Note, however, that raw episode data is stored by the Monitor wrapper, and hence looks similar for all algorithms, whereas progress data
is handled by the algorithm itself, and hence can vary (column names, type of data available) between algorithms. 

## Plotting: many curves 
While the loading and the plotting functions described above in principle give you access to any slice of the training summaries,
sometimes it is necessary to plot and compare many training runs (multiple algorithms, multiple seeds for random number generator),
and usage of the functions above can get tedious and messy. For that case, `baselines.common.plot_util` provides convenience function
`plot_results` that handles multiple Result objects that need to be routed in multiple plots.
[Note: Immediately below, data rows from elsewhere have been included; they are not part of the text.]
-- ==== Sys2Proof/Machine/Link.lean ====
section
/-! DEFINITION. The link layer of a seam module and of a Gorisk port: flits, credits, acknowledgements and replay (12 R394, R395, R410). A
link has two directions; the flits of one carry the acknowledgements and credits of the other. -/

namespace Sys2Proof.Machine

/-- R394: the slots and the credit returns of a flit, and the tokens that a receiving channel of a module holds. -/
def flitSlots : Nat := 38
def flitReturns : Nat := 8
def seamCredits : Nat := 32

/-- R394: the channel of a token on a module: link, class and virtual channel. -/
def linkChan (link cls vc : Nat) : Nat := link * 16 + cls * 2 + vc
def FTok.channel (x : FTok) : Nat := linkChan x.link x.cls x.vc

/-! ### The sender (R394, R395) -/

/-- The flits from a number on. -/
def fromSeq (seq : Nat) : List Flit → List Flit
  | [] => []
  | f :: r => if f.seq = seq then f :: r else fromSeq seq r

/-- The flits after an acknowledged one. -/
def afterSeq (seq : Nat) : List Flit → List Flit
  | [] => []
  | f :: r => if f.seq = seq then r else afterSeq seq r

/-- The tokens of a direction that its receiver has not accepted, in order. -/
def LinkDir.undelivered (d : LinkDir) : List FTok := (fromSeq d.e d.replay).flatMap (fun f => f.toks) ++ d.out

/-- Those of a channel, by number. -/
def LinkDir.onTheWay (d : LinkDir) (c : Nat) : Nat := (d.undelivered.filter (fun x => x.channel == c)).length

/-- A token goes to the sender. -/
def LinkDir.take (d : LinkDir) (x : FTok) : LinkDir :=
  { d with out := d.out ++ [x], used := Tbl.set 0 d.used x.channel (Tbl.get 0 d.used x.channel + 1) }

/-- R394: a token goes to the sender, against a credit of its channel. -/
def LinkDir.send (d : LinkDir) (x : FTok) : Option LinkDir :=
  if seamCredits ≤ Tbl.get 0 d.used x.channel then none else some (d.take x)

/-- R394: the credits that the receiver of a direction has to return: of each channel the tokens that it has freed. `held` are the tokens
that stand in the channel. -/
def LinkDir.freed (d : LinkDir) (held : Nat → Nat) : List (Nat × Nat) :=
  ((d.used.map (fun e => (e.1, e.2 - d.onTheWay e.1 - held e.1 - Tbl.get 0 d.ret e.1))).filter (fun e => e.2 != 0)).take flitReturns

/-- The last flit that the receiver of a direction has accepted. -/
def LinkDir.ackNow (d : LinkDir) (mod : Nat) : Option Nat := if d.heard then some ((d.e + mod - 1) % mod) else none

/-- Adds counts to a table. -/
def addTo (t : Tbl Nat) (cs : List (Nat × Nat)) : Tbl Nat := cs.foldl (fun t e => Tbl.set 0 t e.1 (Tbl.get 0 t e.1 + e.2)) t
/-- Takes counts from a table. -/
def takeFrom (t : Tbl Nat) (cs : List (Nat × Nat)) : Tbl Nat := cs.foldl (fun t e => Tbl.set 0 t e.1 (Tbl.get 0 t e.1 - e.2)) t

/-- R394, R395: direction d sends its next flit, if its replay buffer has room; r is the other direction, which the flit acknowledges. -/
def fillFlit (lim mod fc : Nat) (held : Nat → Nat) (d r : LinkDir) : Option (LinkDir × LinkDir) :=
  if lim ≤ d.replay.length then none
  else
    let f : Flit :=
      { seq := d.next, toks := d.out.take flitSlots, credits := r.freed held, ack := r.ackNow mod, nak := r.nakDue }
    some ({ d with next := (d.next + 1) % mod, out := d.out.drop flitSlots, replay := d.replay ++ [f], wire := d.wire ++ [f]
                   acked := if d.replay.isEmpty then fc else d.acked },
      { r with ret := addTo r.ret f.credits, nakDue := false })

/-- R395: every flit not acknowledged goes again, in order, with the acknowledgement as it is now. -/
def LinkDir.again (d r : LinkDir) (mod : Nat) : LinkDir :=
  { d with wire := d.wire ++ d.replay.map (fun f => { f with ack := r.ackNow mod, nak := false }) }

/-! ### The receiver (R395) -/

/-- What the sender of r learns from a flit of d: an acknowledgement, and a nak, after which it sends again. -/
def LinkDir.hear (r d : LinkDir) (mod fc : Nat) (f : Flit) : LinkDir :=
  let r1 := match f.ack with
    | some a => if r.replay.any (fun g => g.seq == a) then { r with replay := afterSeq a r.replay, acked := fc } else r
    | none => r
  if f.nak then r1.again d mod else r1

/-- What a receiver makes of the flit at the head of the lanes. -/
structure Heard where
  d : LinkDir := {}
  r : LinkDir := {}
  toks : List FTok := []
  replays : Bool := false
deriving DecidableEq, Repr, Inhabited

/-- CRC good: the flit is accepted, with its tokens and credits, or discarded; its acknowledgement counts either way (log entry 17). -/
def receiveGood (mod fc : Nat) (d r : LinkDir) : Heard :=
  match d.wire with
  | [] => { d, r }
  | f :: w =>
    let r1 := r.hear d mod fc f
    let replays := f.nak && !r1.replay.isEmpty
    if f.seq = d.e then
      { d := { d with wire := w, e := (d.e + 1) % mod, nak := false, heard := true }
        r := { r1 with used := takeFrom r1.used f.credits, ret := takeFrom r1.ret f.credits }, toks := f.toks, replays }
    else { d := { d with wire := w }, r := r1, replays }

/-- CRC bad: the flit is discarded; the first time since the last accepted one, a nak is due. -/
def LinkDir.reject (d : LinkDir) : LinkDir := { d with wire := d.wire.drop 1, nak := true, nakDue := d.nakDue || !d.nak }

/-- R395: whether acknowledgements have not advanced for 512 fc. -/
def LinkDir.overdue (d : LinkDir) (fc : Nat) : Bool := !d.replay.isEmpty && d.acked + 512 ≤ fc

/-- R395: the sender sends again from its oldest flit. -/
def LinkDir.timeout (d r : LinkDir) (mod fc : Nat) : LinkDir := { d.again r mod with acked := fc }

/-- The tokens of a direction that a condition keeps. -/
def LinkDir.keep (d : LinkDir) (p : FTok → Bool) : LinkDir :=
  let f (x : Flit) : Flit := { x with toks := x.toks.filter p }
  { d with out := d.out.filter p, replay := d.replay.map f, wire := d.wire.map f }

/-- Adds one to a saturating 16-bit field. -/
def bump16 (w : Word) (lo : Nat) : Word := w.put lo 16 (min (w.fld lo 16 + 1) 65535)

end Sys2Proof.Machine
end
Consider the following bash snippet that
runs ppo2 with cartpole with 6 different seeds for 30k time steps, first with batch size 32, and then with batch size 128:

```bash
for seed in $(seq 0 5); do
OPENAI_LOGDIR=$HOME/logs/cartpole-ppo/b32-$seed python -m baselines.run --alg=ppo2 --env=CartPole-v0 --num_timesteps=3e4 --seed=$seed --nsteps=32
done
for seed in $(seq 0 5); do
OPENAI_LOGDIR=$HOME/logs/cartpole-ppo/b128-$seed python -m baselines.run --alg=ppo2 --env=CartPole-v0 --num_timesteps=3e4 --seed=$seed --nsteps=128
done
```
These 12 runs can be loaded just as before:
```python
results = pu.load_results('~/logs/cartpole-ppo')
```
But how do we plot all 12 of them in a sensible manner? `baselines.common.plot_util` module provides `plot_results` function to do just that:
```
results = results[1:]
pu.plot_results(results)
```
(note that now the length of the results list is 13, due to the data from the previous run stored directly in `~/logs/cartpole-ppo`; we discard first element for the same reason)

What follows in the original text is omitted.